Stored data entries -

===

theorem Keeps.jStart {o x0 : State} {x1 : Nat} (hx0 : Keeps o x0) : Keeps o (State.jStart x0 x1) := by
  unfold State.jStart
  extract_lets -merge +onlyGivenNames t0 t1 t2 t3 t4 t5 t7 t9 t11 t13 t15 t17
  have h6 : Keeps o (t5) := .wf (.flashOps (.flashErase hx0))
  have h8 : Keeps o (t7) := .setOde h6
  have h10 : Keeps o (t9) := .jPut h8
  have h12 : Keeps o (t11) := .foldl (fun h => .jPut h) h10
  have h14 : Keeps o (t13) := .jPut h12
  have h16 : Keeps o (t15) := .setOde h14
  have h18 : Keeps o (t17) := .wf (.setRegN h16)
  clear_value t0 t1 t2 t3 t4 t5 t7 t9 t11 t13 t15 t17
  exact .ite (.raise h18) h18

theorem Keeps.jCompact {o x0 : State} {x1 : Nat} (hx0 : Keeps o x0) : Keeps o (State.jCompact x0 x1) := by
  induction x1 generalizing x0 with
  | zero =>
    rw [State.jCompact]
    split
    · exact .jFail hx0
    · extract_lets -merge +onlyGivenNames t0
      clear_value t0
      exact .ite (.jFail hx0) (.jStart hx0)
  | succ n ih =>
    rw [State.jCompact]
    split
    · exact .jFail hx0
    · exact ih (.retire hx0)

theorem Keeps.execJournalCompact {o : State} {x0 : Nat} {x1 : State} (hx1 : Keeps o x1) : KeepsOut o (execJournalCompact x0 x1) := by
  unfold Sys2Proof.Machine.execJournalCompact
  refine .ite ?_ ?_
  · exact .next (.jKeep (.jCompact hx1))
  · exact .next hx1

theorem Keeps.execJournalCommit {o : State} {x0 : Bool} {x1 : State} (hx1 : Keeps o x1) : KeepsOut o (execJournalCommit x0 x1) := by
  unfold Sys2Proof.Machine.execJournalCommit
  refine .ite ?_ ?_
  · exact .next hx1
  · refine .ite ?_ ?_
    · exact .next (.wf (.retire hx1))
    · exact .next (.jKeep (.jDrain hx1))

/-! OdeDigest -/

theorem Keeps.commitTo {o x0 : State} {x1 : Nat} {x2 : List Byte} (hx0 : Keeps o x0) : Keeps o (State.commitTo x0 x1 x2) := by
  unfold State.commitTo
  extract_lets -merge +onlyGivenNames t0 t2 t4
  have h1 : Keeps o (t0) := .foldl (fun h => .setRegN h) hx0
  have h3 : Keeps o (t2) := .wb (.setRegN h1)
  have h5 : Keeps o (t4) := .raise (.journal h3)
  clear_value t0 t2 t4
  exact .extendMr h5

theorem Keeps.commit {o x0 : State} {x1 : Nat} (hx0 : Keeps o x0) : Keeps o (State.commit x0 x1).1 := by
  unfold State.commit
  refine .iteP ?_ ?_
  · exact .commitTo hx0
  · exact hx0

theorem Keeps.pullEnd {o x0 : State} {x1 : Bool} {x2 : Nat} (hx0 : Keeps o x0) : Keeps o (State.pullEnd x0 x1 x2) := by
  unfold State.pullEnd
  extract_lets -merge +onlyGivenNames t0
  have h1 : Keeps o (t0) := .setOde hx0
  clear_value t0
  exact .raise (.bump h1)

theorem Keeps.pullApply {o x0 : State} {x1 : Entries} (hx0 : Keeps o x0) : Keeps o (State.pullApply x0 x1) := by
  unfold State.pullApply
  extract_lets -merge +onlyGivenNames t0 t2
  have h1 : Keeps o (t0).1 := .applyAll hx0
  have h3 : Keeps o (t2) := .ite h1 (.journal h1)
  clear_value t0 t2
  exact .foldl (fun h => by
    split
    · exact .ite (.journal ((Keeps.fwWrite h) _ (by assumption))) ((Keeps.fwWrite h) _ (by assumption))
    · exact .foldl (fun h => .fwPostQuiet h) h) h3

theorem Keeps.pullAll {o x0 : State} {x1 : Nat} {x2 : Entries} (hx0 : Keeps o x0) : Keeps o (State.pullAll x0 x1 x2) := by
  induction x1 generalizing x0 x2 with
  | zero =>
    exact hx0
  | succ n ih =>
    rw [State.pullAll]
    exact .ite hx0 (ih (.pullApply hx0))

theorem Keeps.pull {o x0 : State} {x1 : Nat} {x2 : PullIn} (hx0 : Keeps o x0) : Keeps o (State.pull x0 x1 x2) := by
  unfold State.pull
  extract_lets -merge +onlyGivenNames t0 t1
  clear_value t0 t1
  split
  · exact .pullEnd hx0
  · extract_lets -merge +onlyGivenNames t2
    clear_value t2
    refine .ite ?_ ?_
    · exact .pullEnd hx0
    · refine .ite ?_ ?_
      · exact .pullEnd (.errSet hx0)
      · extract_lets -merge +onlyGivenNames t3
        have h4 : Keeps o (t3) := .pullAll hx0
        clear_value t3
        exact .pullEnd (.commitTo h4)

theorem Keeps.execDigestPull {o : State} {x0 : PullIn} {x1 : State} (hx1 : Keeps o x1) : KeepsOut o (execDigestPull x0 x1) := by
  unfold Sys2Proof.Machine.execDigestPull
  split
  · exact .next hx1
  · refine .ite ?_ ?_
    · exact .next hx1
    · extract_lets -merge +onlyGivenNames t0
      have h1 : Keeps o (t0) := .setOde hx1
      clear_value t0
      refine .ite ?_ ?_
      · exact .next (.pull h1)
      · exact .next h1

theorem Keeps.execPullRetry {o : State} {x0 : PullIn} {x1 : State} (hx1 : Keeps o x1) : KeepsOut o (execPullRetry x0 x1) := by
  unfold Sys2Proof.Machine.execPullRetry
  split
  · exact .next hx1
  · refine .ite ?_ ?_
    · exact .next hx1
    · extract_lets -merge +onlyGivenNames t0
      have h1 : Keeps o (t0) := .setOde hx1
      clear_value t0
      refine .ite ?_ ?_
      · exact .next (.pull h1)
      · exact .next h1

/-! OdeHdp -/

theorem Keeps.fwTook {o x0 : State} {x1 : FwReq} {x2 : Bool} (hx0 : Keeps o x0) : Keeps o (State.fwTook x0 x1 x2) := by
  unfold State.fwTook
  split
  · exact hx0
  · extract_lets -merge +onlyGivenNames t0
    have h1 : Keeps o (t0) := .foldl (fun h => .setFwVal h) hx0
    clear_value t0
    exact .ite (.wrote h1) (.journal h1)

theorem Keeps.reqDone {o x0 : State} (hx0 : Keeps o x0) : Keeps o (State.reqDone x0) :=
  .odeKeep (.setOde hx0)

theorem Keeps.noteStatus {o x0 : State} {x1 : Nat} (hx0 : Keeps o x0) : Keeps o (State.noteStatus x0 x1) :=
  .ite (.raise (.bump hx0)) (.ite (.raise hx0) (.ite (.bump hx0) hx0))

theorem Keeps.setSession {o x0 : State} {x1 : Nat} {x2 : Session → Session} (hx0 : Keeps o x0) : Keeps o (State.setSession x0 x1 x2) :=
  .setSessions hx0

theorem Keeps.reply {o x0 : State} {x1 : OdeReq} {x2 : Nat} {x3 : Nat} {x4 : List Byte} (hx0 : Keeps o x0) : Keeps o (State.reply x0 x1 x2 x3 x4) := by
  unfold State.reply
  extract_lets -merge +onlyGivenNames t0
  have h1 : Keeps o (t0) := .reqDone (.noteStatus (.bump hx0))
  clear_value t0
  split
  · exact h1
  · split
    · exact h1
    · exact .pduOut (.setSession h1)

theorem Keeps.replySt {o x0 : State} {x1 : OdeReq} {x2 : Nat} (hx0 : Keeps o x0) : Keeps o (State.replySt x0 x1 x2) :=
  .reply hx0

theorem Keeps.reqStart {o x0 : State} {x1 : OdeReq} (hx0 : Keeps o x0) : Keeps o (State.reqStart x0 x1) :=
  .odeKeep (.setOde hx0)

===

WORK REQUIRED - Among the entries, count the lines that hold "jKeep". Reply with the count only.

SOLUTION TO THIS TASK - 2